Why Patent Trolls Hate Heightened Pleading

There have been plenty of objections (some silly, some not) to patent reform. But the ones that have probably seemed the weakest to me are the objections to raising the standard for pleadings in patent cases.

For a typical civil case, you are required to put enough facts in your complaint so that, assuming those facts are true, your claims are plausible. That is not the standard in patent cases. The Federal Circuit held in In re Bill of Lading Transmission that in patent cases, all you need is:

1) an allegation of jurisdiction; (2) a statement that the plaintiff owns the patent; (3) a statement that defendant has been infringing the patent `by making, selling, and using [the device] embodying the patent’; (4) a statement that the plaintiff has given the defendant notice of its infringement; and (5) a demand for an injunction and damages.

That’s a low bar, because a complaint with only that information isn’t enough to tell a defendant what it’s being accused of doing that infringes. And for those who continue to question the importance of heightened pleading, we just recently got a perfect demonstration of why it’s necessary.

During the Senate recess, a draft of patent litigation reforms floated around. That draft had an effective date of April 24, 2014; that is, the provisions would apply only to cases filed on or after that date.

Guess what happened on April 23, 2014?

190 patent cases were filed on that day, the bulk (153 cases) in the Eastern District of Texas. The most prolific filer was a patent troll called eDekka, which filed 87 separate patent infringement suits. In this latest flood of suits, eDekka sued companies like the NFL, Etsy, FTD.com, GameFly, and 1–800-Flowers. (eDekka had previously sued another 70 or so companies, including Apple, Lowe’s, Walgreens, and JCPenney.)

The complaint that eDekka filed in each case was about four pages long and they were all nearly identical. Here’s a sample from the complaint against B & H Foto & Electronics:

13. Upon information and belief, Defendant has infringed and continues to directly infringe one or more claims of the ‘674 Patent, including at least claims 1 and 3, by actions comprising making and/or using one or more websites that include “shopping cart” functionality, including without limitation the website www.bhphotovideo.com and associated subsites, web pages and functionality within that website (the “Accused Instrumentalities”).
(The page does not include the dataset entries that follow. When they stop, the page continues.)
/-! ### The checks -/

/-- Two blocks with the same registers, the count of requests excepted, and the same ports of the chain. -/
structure Block.SameChain (b c : Block) : Prop where
  rd : ∀ i r, i * 256 + r ≠ 0x1E1001 → c.rd i r = b.rd i r
  ports : c.chain.ports = b.chain.ports

section

variable {b c : Block} (h : b.SameChain c)
include h

theorem Block.SameChain.port (p : Nat) : c.port p = b.port p := by rw [Block.port, Block.port, h.ports]
theorem Block.SameChain.isMaster : c.isMaster = b.isMaster := by rw [Block.isMaster, Block.isMaster, h.rd _ _ (by decide)]

theorem Block.SameChain.isMember : c.isMember = b.isMember := by
  rw [Block.isMember, Block.isMember, h.isMaster, Block.inChain, Block.inChain, h.rd _ _ (by decide)]

theorem Block.SameChain.dmax : c.dmax = b.dmax := by
  rw [Block.dmax, Block.dmax, Block.inChain, Block.inChain, h.rd _ _ (by decide), h.rd _ _ (by decide)]

theorem Block.SameChain.linkUp (p : Nat) : c.linkUp p = b.linkUp p := Block.linkUp_of_rd (h.rd _ _ (by unfold portObj; omega))

theorem Block.SameChain.armedDoms : c.armedDoms = b.armedDoms :=
  List.filter_congr fun d hd => by
    have hd8 := List.mem_range.1 hd
    simp only [Block.armed, Block.dstate, h.rd (0x5100 + d) 2 (by omega)]

theorem Block.SameChain.anyArmed : c.anyArmed = b.anyArmed := by
  have hports : c.portsWith 2 = b.portsWith 2 := List.filter_congr fun p hp => by
    rw [h.linkUp, Block.linkRole, Block.linkRole, h.rd _ _ (by unfold portObj; omega)]
  rw [Block.anyArmed, Block.anyArmed, h.armedDoms, hports]
  simp only [h.port]

theorem Block.SameChain.discoveryTree (found : List ChainMember) : discoveryTree c found = discoveryTree b found := by
  simp only [Machine.discoveryTree, h.rd 0x2200 1 (by decide), h.linkUp]

theorem Block.SameChain.discoveryStatus (found : List ChainMember) : discoveryStatus c found = discoveryStatus b found := by
  simp only [Machine.discoveryStatus, h.rd 0x2200 1 (by decide), h.isMaster, h.armedDoms, h.linkUp, h.port, h.discoveryTree]

theorem Block.SameChain.horizonStatus (mask copy refused : Bool) (v : Nat) :
    horizonStatus c mask copy refused v = horizonStatus b mask copy refused v := by
  simp only [Machine.horizonStatus, h.isMember, h.dmax, h.anyArmed]

end

theorem Block.Alike.sameChain {b c : Block} (h : c.Alike b) : b.SameChain c :=
  ⟨h.rd, (congrArg (fun b : Block => b.chain.ports) h.shape :)⟩

/-! ### The horizon and the chain mask (R373) -/

/-- A write that its checks let pass. -/
theorem horizon_served {s : State} {p : Path} {v : Nat} (mask refused : Bool) (hs : Safety.Serving s)
    (ha : Safety.Accepts s p 0x2220 (if mask then 2 else 1) v) (hst : horizonStatus s.blk mask (p == .sloe) refused v = stOK) :
    ∃ t, s.act true (fun _ b => horizonCommand p mask v refused b) = .next t ∧ t.blk.resp = Resp.plain stOK ∧
      t.blk.rd 0x2220 (if mask then 2 else 1) = v ∧
      Safety.Keeps (fun i r => i == 0x2220 && r == (if mask then 2 else 1)) s t := by
  have hsub : (if mask then 2 else 1) < 256 := by split <;> decide
  obtain ⟨c, hc⟩ : ∃ c, c = s.blk.counted.wr 0x2220 (if mask then 2 else 1) v := ⟨_, rfl⟩
  have hf : horizonWrite mask (p == .sloe) refused v s.blk.counted = (stOK, c) := by
    simp only [horizonWrite, s.blk.counted_alike.sameChain.horizonStatus, hst, if_true, hc]
  obtain ⟨o, ho⟩ := run_dictWith hs ha hf (by decide)
  refine ⟨_, (State.act_of_on rfl hs.1 _).trans (congrArg _ ho), ?_, ?_, Block.Within.keeps ?_⟩
  · rw [State.run_resp, Block.reply_resp]
  · rw [State.run_rd_of_ne _ _ _ _ (by omega), Block.reply_rd, hc, Block.rd_wr_of_lt _ _ _ ha.lt]
  · have hw : Block.Within (fun i r => i == 0x2220 && r == (if mask then 2 else 1)) s.blk c := by
      rw [hc]
      exact (s.blk.counted_alike.within _).wr _ hsub (by simp)
    exact hw.of_regs rfl rfl

/-- A write that is refused because a domain of the chain is armed. -/
theorem horizon_refused {s : State} {p : Path} {v : Nat} (mask refused : Bool) (hs : Safety.Serving s)
    (ha : Safety.Accepts s p 0x2220 (if mask then 2 else 1) v) (hst : horizonStatus s.blk mask (p == .sloe) refused v = stSTATE) :
    ∃ t, s.act true (fun _ b => horizonCommand p mask v refused b) = .next t ∧ t.blk.resp = Resp.plain stSTATE ∧
      Safety.Keeps (fun _ _ => false) s t := by
  have hf : horizonWrite mask (p == .sloe) refused v s.blk.counted = (stSTATE, s.blk.counted) := by
    simp only [horizonWrite, s.blk.counted_alike.sameChain.horizonStatus, hst]
    rfl
  obtain ⟨o, ho⟩ := run_dictWith hs ha hf (by decide)
  refine ⟨_, (State.act_of_on rfl hs.1 _).trans (congrArg _ ho), ?_, Block.Within.keeps ?_⟩
  · rw [State.run_resp, Block.reply_resp]
  · exact (s.blk.counted_alike.within _).of_regs rfl rfl

theorem horizonStatus_armed {b : Block} {mask copy refused : Bool} {v : Nat} (hown : b.isMember = false ∨ copy = true)
    (hv : mask = true ∨ (hMin b.dmax ≤ v ∧ v ≤ 4096)) (h : b.armedDoms ≠ [] ∨ b.anyArmed = true ∨ refused = true) :
    horizonStatus b mask copy refused v = stSTATE := by
  have harm : (b.anyArmed || refused) = true := by
    rcases h with h | h | h
    · simp [Block.anyArmed, h]
    · simp [h]
    · simp [h]
  have hmine : (b.isMember && !copy) = false := by
    rcases hown with h | h
    · simp [h]
    · simp [h]
  have hrange : (!mask && (decide (v < hMin b.dmax) || decide (4096 < v))) = false := by
    rcases hv with h | ⟨h1, h2⟩
    · simp [h]
    · simp [h1, h2]
  simp [horizonStatus, hmine, hrange, harm]

/-! ### Roles (R368) -/

/-- The roles touch the ports' role registers alone. -/
theorem setRoles_rd {i r : Nat} (h : i < 0x2210 ∧ r < 256 ∨ r < 256 ∧ r ≠ 8) (parent : Nat) (children : List Nat) (b : Block) :
    (setRoles parent children b).rd i r = b.rd i r := by
  refine forEach_keeps (fun c : Block => c.rd i r) (fun p hp c => ?_) b
  split
  · rfl
  · exact Block.rd_wr_of_ne _ _ (by have := List.mem_range.1 hp; unfold portObj; omega)

/-- The role that a port is given. -/
def giveRole (parent : Nat) (children : List Nat) (p : Nat) (b : Block) : Block :=
  if !b.linkUp p then b else b.wr (portObj p) 8 (if p = parent then 1 else if children.contains p then 2 else 3)

theorem giveRole_linkUp (parent : Nat) (children : List Nat) (p q : Nat) (b : Block) : (giveRole parent children p b).linkUp q = b.linkUp q := by
  refine Block.linkUp_of_rd ?_
  unfold giveRole
  split
  · rfl
  · exact Block.rd_wr_of_ne _ _ (by unfold portObj; omega)

theorem forEach_giveRole_parent (parent : Nat) (children : List Nat) (ps : List Nat) (b : Block) (hup : b.linkUp parent = true)
    (h : parent ∈ ps ∨ b.rd (portObj parent) 8 = 1) : (forEach ps (giveRole parent children) b).rd (portObj parent) 8 = 1 := by
  induction ps generalizing b with
  | nil =>
    rcases h with h | h
    · cases h
    · exact h
  | cons p ps ih =>
    refine ih (giveRole parent children p b) ((giveRole_linkUp ..).trans hup) ?_
    by_cases hp : p = parent
    · subst hp
      refine .inr ?_
      rw [giveRole, if_neg (by simp [hup]), if_pos rfl, Block.rd_wr_of_lt _ _ _ (by decide)]
    · rcases h with h | h
      · exact .inl ((List.mem_cons.1 h).resolve_left fun e => hp e.symm)
      · refine .inr (Eq.trans ?_ h)
        unfold giveRole
        split
        · rfl
        · exact Block.rd_wr_of_ne _ _ (by unfold portObj; omega)

theorem setRoles_parent {parent : Nat} {b : Block} (hp : parent < 4) (hup : b.linkUp parent = true) (children : List Nat) :
    (setRoles parent children b).rd (portObj parent) 8 = 1 :=
  forEach_giveRole_parent parent children (List.range 4) b hup (.inl (List.mem_range.2 hp))

theorem setRoles_keeps {γ : Type} {g : Block → γ} (hg : ∀ (b : Block) r, g { b with regs := r } = g b) (parent : Nat) (children : List Nat)
    (b : Block) : g (setRoles parent children b) = g b := by
  refine forEach_keeps g (fun p _ c => ?_) b
  split
  · rfl
  · exact hg c _

/-! ### The completion (R367) -/

/-- The master's registers of a chain that is FORMED: its depth, the master's ID, the modules and the horizon. -/
def chainFormed (dmax id n h : Nat) (b : Block) : Block :=
  let c := (((b.wr 0x2200 5 0).wr 0x2200 6 dmax).wr 0x2200 7 id).wr 0x2200 8 n
  (((c.wr 0x2220 3 (hMin dmax)).wr 0x2220 1 h).wr 0x2200 9 0xFF).wr 0x2200 0xA 3

theorem chainFormed_shown (dmax n h : Nat) {id : Nat} (hid : id < 2 ^ 64) (b : Block) :
    (chainFormed dmax id n h b).rd 0x2200 0xA = 3 ∧ (chainFormed dmax id n h b).rd 0x2200 9 = 0xFF ∧
      (chainFormed dmax id n h b).rd 0x2200 5 = 0 ∧ (chainFormed dmax id n h b).rd 0x2200 7 = id := by
  unfold chainFormed
  dsimp only
  refine ⟨Block.rd_wr_of_lt _ _ _ (by decide), ?_, ?_, ?_⟩
  · rw [Block.rd_wr_of_ne _ _ (by decide), Block.rd_wr_of_lt _ _ _ (by decide)]
  · iterate 7 rw [Block.rd_wr_of_ne _ _ (by decide)]
    exact Block.rd_wr_of_lt _ _ _ (show 0 < 2 ^ 64 by decide)
  · iterate 5 rw [Block.rd_wr_of_ne _ _ (by decide)]
    exact Block.rd_wr_of_lt _ _ _ hid

theorem discoveryComplete_master {b : Block} (x : ChainInfo) (hm : b.isMaster = true) (hst : b.rd 0x2200 4 = 1) :
    ∃ dmax n h children, discoveryComplete x b = setRoles 0xFF children ((chainFormed dmax (b.rd 0x2200 1) n h b).wr 0x2200 4 2) := by
  unfold discoveryComplete
  rw [if_pos hm, if_neg (by simp [hst])]
  exact ⟨_, _, _, _, rfl⟩

theorem discoveryComplete_master_facts {b : Block} (x : ChainInfo) (hm : b.isMaster = true) (hst : b.rd 0x2200 4 = 1) :
    (discoveryComplete x b).rd 0x2200 4 = 2 ∧ (discoveryComplete x b).rd 0x2200 0xA = 3 ∧ (discoveryComplete x b).rd 0x2200 9 = 0xFF ∧
      (discoveryComplete x b).rd 0x2200 5 = 0 ∧ (discoveryComplete x b).rd 0x2200 7 = b.rd 0x2200 1 ∧
      (discoveryComplete x b).chain = b.chain ∧ (discoveryComplete x b).server = b.server := by
  obtain ⟨dmax, n, h, children, he⟩ := discoveryComplete_master x hm hst
  obtain ⟨hA, h9, h5, h7⟩ := chainFormed_shown dmax n h (Block.rd_lt b 0x2200 1) b
  have hrd : ∀ r < 256, r ≠ 4 → (discoveryComplete x b).rd 0x2200 r = (chainFormed dmax (b.rd 0x2200 1) n h b).rd 0x2200 r := fun r hr hne => by
    rw [he, setRoles_rd (.inl ⟨by decide, hr⟩), Block.rd_wr_of_ne _ _ (by omega)]
  refine ⟨?_, (hrd _ (by decide) (by decide)).trans hA, (hrd _ (by decide) (by decide)).trans h9, (hrd _ (by decide) (by decide)).trans h5,
    (hrd _ (by decide) (by decide)).trans h7, ?_, ?_⟩
  · rw [he, setRoles_rd (.inl (by decide)), Block.rd_wr_of_lt _ _ _ (by decide)]
  · rw [he]
    exact setRoles_keeps (g := Block.chain) (fun _ _ => rfl) _ _ _
  · rw [he]
    exact setRoles_keeps (g := Block.server) (fun _ _ => rfl) _ _ _
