-- ==== Sys2Proof/Word.lean ====
section
/-! DEFINITION. The words of the block: bytes, digits, and a group of four like things. -/

namespace Sys2Proof

/-- An 8-bit register or datum: the widest of the block (20_memory.md R62). -/
abbrev Byte := BitVec 8

/-- The content of one DIGIT register, 4 bits wide (10_state.md R21). -/
abbrev Digit := BitVec 4

/-- Four like things indexed by 0..3: the digit file, or one entry per common line or per digit position. -/
structure Quad (α : Type) where
  q0 : α
  q1 : α
  q2 : α
  q3 : α
  deriving DecidableEq, Repr

namespace Quad

/-- The entry at index `i`. -/
def get {α : Type} (q : Quad α) : Fin 4 → α
  | 0 => q.q0
  | 1 => q.q1
  | 2 => q.q2
  | 3 => q.q3

/-- `q` with the entry at index `i` replaced. -/
def set {α : Type} (q : Quad α) (i : Fin 4) (v : α) : Quad α :=
  match i with
  | 0 => { q with q0 := v }
  | 1 => { q with q1 := v }
  | 2 => { q with q2 := v }
  | 3 => { q with q3 := v }

/-- The same function applied to the four entries. -/
def map {α β : Type} (f : α → β) (q : Quad α) : Quad β :=
  ⟨f q.q0, f q.q1, f q.q2, f q.q3⟩

/-- The four entries, index 0 first. -/
def toList {α : Type} (q : Quad α) : List α :=
  [q.q0, q.q1, q.q2, q.q3]

end Quad

end Sys2Proof
end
14. Defendant’s actions complained of herein are causing irreparable harm and monetary damage to Plaintiff and will continue to do so unless and until Defendant is enjoined and restrained by this Court.

Those two paragraphs are all the information eDekka provides about what the defendant has supposedly done to infringe eDekka’s patent. And eDekka’s patent says absolutely nothing about “shopping cart” functionality, e-commerce, or even the Internet. (Not surprising, because the patent was filed in 1992. The patent doesn’t expire until 2018 because it issued in 2001; the rule for patents filed before June 8, 1995 is that they expire 17 years after issuing.)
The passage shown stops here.